Çevrim içi mobbing, çevrim dışı mobbing sürecinde olduğu gibi anlık anlaşmazlık, çatışma ya da fikir ayrılığı ile karıştırılmamasında yarar bulunan bir olgudur. Burada tekrarlanan, kalıcı bir aşağılama kastı söz konusudur. Öyle ki burada zorba süreci kişinin şifresini çalarak kimlik hırsızlığına kadar vardırabilir ya da sahte bir içerik oluşturarak kendisini mağdurun profili gibi lanse etmeye çalışarak hakkında illegal paylaşımlarda dahi bulunabilir.

Nasıl Yaşanır?

Çevrim içi mobbing sürecinde siber saldırılar başkaları tarafından görülebilir ve erişilebilir olabileceği gibi yalnızca mağdurla birebir kurulan iletişim içerisinde de oluşabilir. Bu saldırılar mağduru paylaşım ağlarından ayrı tutarak ve ardıl olarak gerçekleşebileceği gibi eş anlı ve mağduru dahil ederek de gerçekleştirilebilir. Bu yöntemlerin iç içe geçmesi de söz konusu olabilir.

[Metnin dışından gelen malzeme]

-- ==== Sys2Proof/Syntax.lean ====
section
/-!
DEFINITION. The commands of the block: one constructor per row of the table of operations and events, with the data that
the outside world brings to it.
-/

namespace Sys2Proof

/-- Who writes or reads a register: the Purser, PF0 (function 0) or VF f (function f) (R424). -/
inductive Writer where
  | purser
  | fn (f : Fin 32)
deriving DecidableEq, Repr

/-- An access to one Hold word, as a master presents it at the bank gate (R239, R240): master ID, the word's address, the
rotate, the byte enables by word byte, the direction, and the 32 source bytes of a write. -/
structure HoldAccess where
  master : BitVec 8
  addr : BitVec 30
  rotate : Fin 32
  enable : Word
  write : Bool
  data : BitVec 256
deriving DecidableEq, Repr

/-- An access as it comes to a bank gate: the fabric cycle in which its master issued the request (R236), the memory's own ECC
verdict on a read (0 clean, 1 corrected, 2 uncorrectable, R234), whether its answer stays outstanding once the bank has accepted it. -/
structure Peer where
  acc : HoldAccess
  issued : Nat
  ecc : Fin 3
  stalled : Bool
deriving DecidableEq, Repr

/-- What an access comes to its bank gate with: its own issue cycle, ECC verdict and stall, and the accesses that other masters
present at the same bank in the same cycle (R235). -/
structure Arbitration where
  issued : Nat
  ecc : Fin 3
  stalled : Bool
  others : List Peer
deriving DecidableEq, Repr

/-- A word that a march test works on: one with an address, a word of a relief row, or a word of a relief bank (R233, R246). -/
inductive MarchUnit where
  | word (addr : BitVec 30)
  | reliefRow (bank : Fin 256) (row : Fin 16) (word : Fin 128)
  | reliefBank (spare : Fin 16) (word : Fin 133120)
deriving DecidableEq, Repr

/-- What the memory array answered to one read of a march test when that was not what the test wrote there: the word, the element and
the place of the read in it, the raw 266 bits, and whether the cell lost the owner's data (R245, R251). -/
structure MarchFail where
  unit : MarchUnit
  element : Fin 8
  op : Fin 4
  read : BitVec 266
  lost : Bool
deriving DecidableEq, Repr

/-- How a read request of the host link or an access of the Hold is answered (R274): with its data, with Completer Abort status,
with Unsupported Request status, or poisoned. -/
inductive BusReply where
  | ok
  | completer
  | unsupported
  | poisoned
deriving DecidableEq, Repr

/-- What the accesses that a command makes to the Hold meet there (R234 to R238, R265): the cycles that each master waited at a gate or port, the
fabric cycle in which they were issued, the words whose reads were corrected, those found uncorrectable, and the accesses that other masters present
in the same cycles. -/
structure HoldPort where
  waits : List (BitVec 8 × Nat)
  issued : Nat
  corrected : List (BitVec 30)
  lost : List (BitVec 30)
  others : List Peer
deriving DecidableEq, Repr

/-- Whose transition density a span measures (R224, R229): a panel lane's, whose symbols the part sends itself, or a chain receive slice's (4 the
relief slice) with the transitions received and the idle symbols that did not regenerate. -/
inductive SpanOf where
  | lane (n : Fin 96)
  | slice (p : Fin 3) (k : Fin 5) (count errors : BitVec 17)
deriving DecidableEq, Repr

/-- A configuration write, or a write of an MSI-X table entry through BAR4 (R352 to R357, R360, R362, R383): the Command register, the D-state,
MSI-X control, the sizes of Device Control (as powers of two of 128 bytes), the tags enabled (0 5-bit, 1 8-bit, 2 10-bit, 3 14-bit), LTR
Mechanism Enable, ASPM L1 and its substates with the latency (ns) of L1.2, the width of L0p (as a power of two), VF Enable with NumVFs, a BAR of
PF0 or of the VFs (0 BAR0, 1 BAR2, 2 BAR4), the System Page Size, the bus number, the AER status bits cleared, and the Mask bit, or the address and
data, of a table entry. -/
inductive ConfigChange where
  | command (memSpace busMaster : Bool)
  | power (d3hot : Bool)
  | msix (enable mask : Bool)
  | sizes (payload : Fin 3) (readReq : Fin 6)
  | tags (mode : Fin 4)
  | ltr (enable : Bool)
  | aspm (l1 l11 l12 : Bool) (threshold : Nat)
  | l0p (width : Fin 4)
  | sriov (enable : Bool) (numVfs : BitVec 16)
  | bar (i : Fin 3) (base : BitVec 64)
  | vfBar (i : Fin 3) (base : BitVec 64)
  | pageSize (size : Word)
  | bus (number : BitVec 8)
  | aer (cor unc : Word)
  | maskVector (v : Fin 2048)
  | entry (v : Fin 2048) (addr : BitVec 64) (data : Word)
deriving DecidableEq, Repr

/-- A violation that meets a thaw or an acknowledgement in one clock (R371): its code, its address, whether it is a write, and for code 0x207 the
address of the originating unit. -/
structure Meeting where
  code : BitVec 12
  addr : BitVec 64
  write : Bool
  src : BitVec 16
deriving DecidableEq, Repr

/-- A PLL (18_power_clocks_reset.md): of an output, the relief PLL, of the fabric and the Hold, of the Purser, of the tick. -/
inductive Pll where
  | out (n : Fin 4)
  | relief
  | fabric
  | purser
  | tick
deriving DecidableEq, Repr
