/-! Registers of 06_overdrive_and_dither.md. -/

/-- ODRV_CTRL. -/
def R.odrvCtrl (i : Nat) : Nat := 0x4000700 + 0x10000 * i
def F.odrvCtrlTblBank (i : Nat) : Field := ⟨R.odrvCtrl i, 24, 24⟩
def F.odrvCtrlTempSrc (i : Nat) : Field := ⟨R.odrvCtrl i, 16, 16⟩
def F.odrvCtrlRateComp (i : Nat) : Field := ⟨R.odrvCtrl i, 8, 8⟩
def F.odrvCtrlMode (i : Nat) : Field := ⟨R.odrvCtrl i, 1, 1⟩
def F.odrvCtrlEn (i : Nat) : Field := ⟨R.odrvCtrl i, 0, 0⟩
/-- ODRV_HIST_BASE0. -/
def R.odrvHistBase0 (i : Nat) : Nat := 0x4000704 + 0x10000 * i
def F.odrvHistBase0Addr (i : Nat) : Field := ⟨R.odrvHistBase0 i, 29, 5⟩
/-- ODRV_HIST_BASE1. -/
def R.odrvHistBase1 (i : Nat) : Nat := 0x4000708 + 0x10000 * i
def F.odrvHistBase1Addr (i : Nat) : Field := ⟨R.odrvHistBase1 i, 29, 5⟩
/-- ODRV_HIST_STRIDE. -/
def R.odrvHistStride (i : Nat) : Nat := 0x400070c + 0x10000 * i
def F.odrvHistStrideBytes (i : Nat) : Field := ⟨R.odrvHistStride i, 19, 5⟩
/-- ODRV_BANDk. -/
def R.odrvBand (i : Nat) (j : Nat) : Nat := 0x4000710 + 0x10000 * i + 0x4 * j
def F.odrvBandTOdd (i : Nat) (j : Nat) : Field := ⟨R.odrvBand i j, 31, 16⟩
def F.odrvBandTEven (i : Nat) (j : Nat) : Field := ⟨R.odrvBand i j, 15, 0⟩
/-- ODRV_PANEL_TEMP. -/
def R.odrvPanelTemp (i : Nat) : Nat := 0x4000720 + 0x10000 * i
def F.odrvPanelTempTemp (i : Nat) : Field := ⟨R.odrvPanelTemp i, 15, 0⟩
/-- ODRV_TEMP_PEER. -/
def R.odrvTempPeer (i : Nat) : Nat := 0x4000724 + 0x10000 * i
def F.odrvTempPeerAddr (i : Nat) : Field := ⟨R.odrvTempPeer i, 31, 16⟩
def F.odrvTempPeerSensor (i : Nat) : Field := ⟨R.odrvTempPeer i, 7, 0⟩
/-- ODRV_TEMP_TIMEOUT. -/
def R.odrvTempTimeout (i : Nat) : Nat := 0x4000728 + 0x10000 * i
def F.odrvTempTimeoutMs (i : Nat) : Field := ⟨R.odrvTempTimeout i, 15, 0⟩
/-- ODRV_TEMP_USED. -/
def R.odrvTempUsed (i : Nat) : Nat := 0x400072c + 0x10000 * i
def F.odrvTempUsedStale (i : Nat) : Field := ⟨R.odrvTempUsed i, 16, 16⟩
def F.odrvTempUsedTemp (i : Nat) : Field := ⟨R.odrvTempUsed i, 15, 0⟩
/-- ODRV_TBL_ADDR. -/
def R.odrvTblAddr (i : Nat) : Nat := 0x4000730 + 0x10000 * i
def F.odrvTblAddrTable (i : Nat) : Field := ⟨R.odrvTblAddr i, 23, 20⟩
def F.odrvTblAddrBank (i : Nat) : Field := ⟨R.odrvTblAddr i, 19, 19⟩
def F.odrvTblAddrIndex (i : Nat) : Field := ⟨R.odrvTblAddr i, 17, 0⟩
/-- ODRV_TBL_DATA. -/
def R.odrvTblData (i : Nat) : Nat := 0x4000734 + 0x10000 * i
def F.odrvTblDataValue (i : Nat) : Field := ⟨R.odrvTblData i, 19, 0⟩
/-- ODRV_STATUS. -/
def R.odrvStatus (i : Nat) : Nat := 0x4000738 + 0x10000 * i
def F.odrvStatusBand (i : Nat) : Field := ⟨R.odrvStatus i, 18, 16⟩
def F.odrvStatusHistAge (i : Nat) : Field := ⟨R.odrvStatus i, 9, 8⟩
def F.odrvStatusActiveBank (i : Nat) : Field := ⟨R.odrvStatus i, 0, 0⟩
/-- DITH_CTRL. -/
def R.dithCtrl (i : Nat) : Nat := 0x4000800 + 0x10000 * i
def F.dithCtrlTblBank (i : Nat) : Field := ⟨R.dithCtrl i, 16, 16⟩
def F.dithCtrlFrcEn (i : Nat) : Field := ⟨R.dithCtrl i, 12, 12⟩
def F.dithCtrlPhaseSrc (i : Nat) : Field := ⟨R.dithCtrl i, 8, 8⟩
def F.dithCtrlMode (i : Nat) : Field := ⟨R.dithCtrl i, 5, 4⟩
def F.dithCtrlPhaseOff (i : Nat) : Field := ⟨R.dithCtrl i, 3, 2⟩
/-- DITH_SNAP. -/
def R.dithSnap (i : Nat) : Nat := 0x4000804 + 0x10000 * i
def F.dithSnapLimit (i : Nat) : Field := ⟨R.dithSnap i, 11, 0⟩
/-- DITH_ORIGIN. -/
def R.dithOrigin (i : Nat) : Nat := 0x4000808 + 0x10000 * i
def F.dithOriginY (i : Nat) : Field := ⟨R.dithOrigin i, 31, 16⟩
def F.dithOriginX (i : Nat) : Field := ⟨R.dithOrigin i, 15, 0⟩
/-- DITH_PHASE01. -/
def R.dithPhase01 (i : Nat) : Nat := 0x400080c + 0x10000 * i
def F.dithPhase01Py1 (i : Nat) : Field := ⟨R.dithPhase01 i, 29, 24⟩
def F.dithPhase01Px1 (i : Nat) : Field := ⟨R.dithPhase01 i, 21, 16⟩
def F.dithPhase01Py0 (i : Nat) : Field := ⟨R.dithPhase01 i, 13, 8⟩
def F.dithPhase01Px0 (i : Nat) : Field := ⟨R.dithPhase01 i, 5, 0⟩
/-- DITH_PHASE23. -/
def R.dithPhase23 (i : Nat) : Nat := 0x4000810 + 0x10000 * i
def F.dithPhase23Py3 (i : Nat) : Field := ⟨R.dithPhase23 i, 29, 24⟩
def F.dithPhase23Px3 (i : Nat) : Field := ⟨R.dithPhase23 i, 21, 16⟩
def F.dithPhase23Py2 (i : Nat) : Field := ⟨R.dithPhase23 i, 13, 8⟩
def F.dithPhase23Px2 (i : Nat) : Field := ⟨R.dithPhase23 i, 5, 0⟩
/-- DITH_COMP_OFF. -/
def R.dithCompOff (i : Nat) : Nat := 0x4000814 + 0x10000 * i
def F.dithCompOffCy2 (i : Nat) : Field := ⟨R.dithCompOff i, 29, 24⟩
def F.dithCompOffCx2 (i : Nat) : Field := ⟨R.dithCompOff i, 21, 16⟩
def F.dithCompOffCy1 (i : Nat) : Field := ⟨R.dithCompOff i, 13, 8⟩
def F.dithCompOffCx1 (i : Nat) : Field := ⟨R.dithCompOff i, 5, 0⟩
/-- DITH_TBL_ADDR. -/
def R.dithTblAddr (i : Nat) : Nat := 0x4000818 + 0x10000 * i
def F.dithTblAddrTable (i : Nat) : Field := ⟨R.dithTblAddr i, 23, 20⟩
def F.dithTblAddrBank (i : Nat) : Field := ⟨R.dithTblAddr i, 19, 19⟩
def F.dithTblAddrIndex (i : Nat) : Field := ⟨R.dithTblAddr i, 17, 0⟩
/-- DITH_TBL_DATA. -/
def R.dithTblData (i : Nat) : Nat := 0x400081c + 0x10000 * i
def F.dithTblDataM (i : Nat) : Field := ⟨R.dithTblData i, 11, 0⟩
/-- DITH_STATUS. -/
def R.dithStatus (i : Nat) : Nat := 0x4000820 + 0x10000 * i
def F.dithStatusPhase (i : Nat) : Field := ⟨R.dithStatus i, 9, 8⟩
def F.dithStatusLocal (i : Nat) : Field := ⟨R.dithStatus i, 4, 4⟩
def F.dithStatusActiveBank (i : Nat) : Field := ⟨R.dithStatus i, 0, 0⟩
/-- DITH_EPOCH. -/
def R.dithEpoch (i : Nat) : Nat := 0x4000824 + 0x10000 * i
def F.dithEpochE (i : Nat) : Field := ⟨R.dithEpoch i, 31, 0⟩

Paylaşımlara konu ses, görüntü kayıtlarının, mağdur hakkında oluşturulmak istenen algıya hizmet edecek şekilde kısmen gerçeği yansıtacak şekilde manipülasyona açık hale getirilmesi de çevrim içi mobbing sürecinin stratejik bir unsuru olabilmektedir. Mesajlaşmanın, ses ya da görüntü kaydının tamamının paylaşılmadığı bu gibi durumlarda paylaşıma konu olan kısım üzerinden mağdurun etiketlenip, ötekileştirilmesi amaçlanır. Mağdurun işyerindeki mesajlaşma uygulamalarından, e-posta gruplarından ve çeşitli iletişim kanallarından çıkarılması, aktif iletişim kanallarından ayrı tutulması çevrim içi mobbing uygulayan kişi ya da kişilerin amacına hizmet eder. Böylelikle mağdur hakkında kapalı devre iletişim ağı üzerinden hakkında manipülasyonda bulunabileceği yeni iletişim ağlarına erişilmiş olur.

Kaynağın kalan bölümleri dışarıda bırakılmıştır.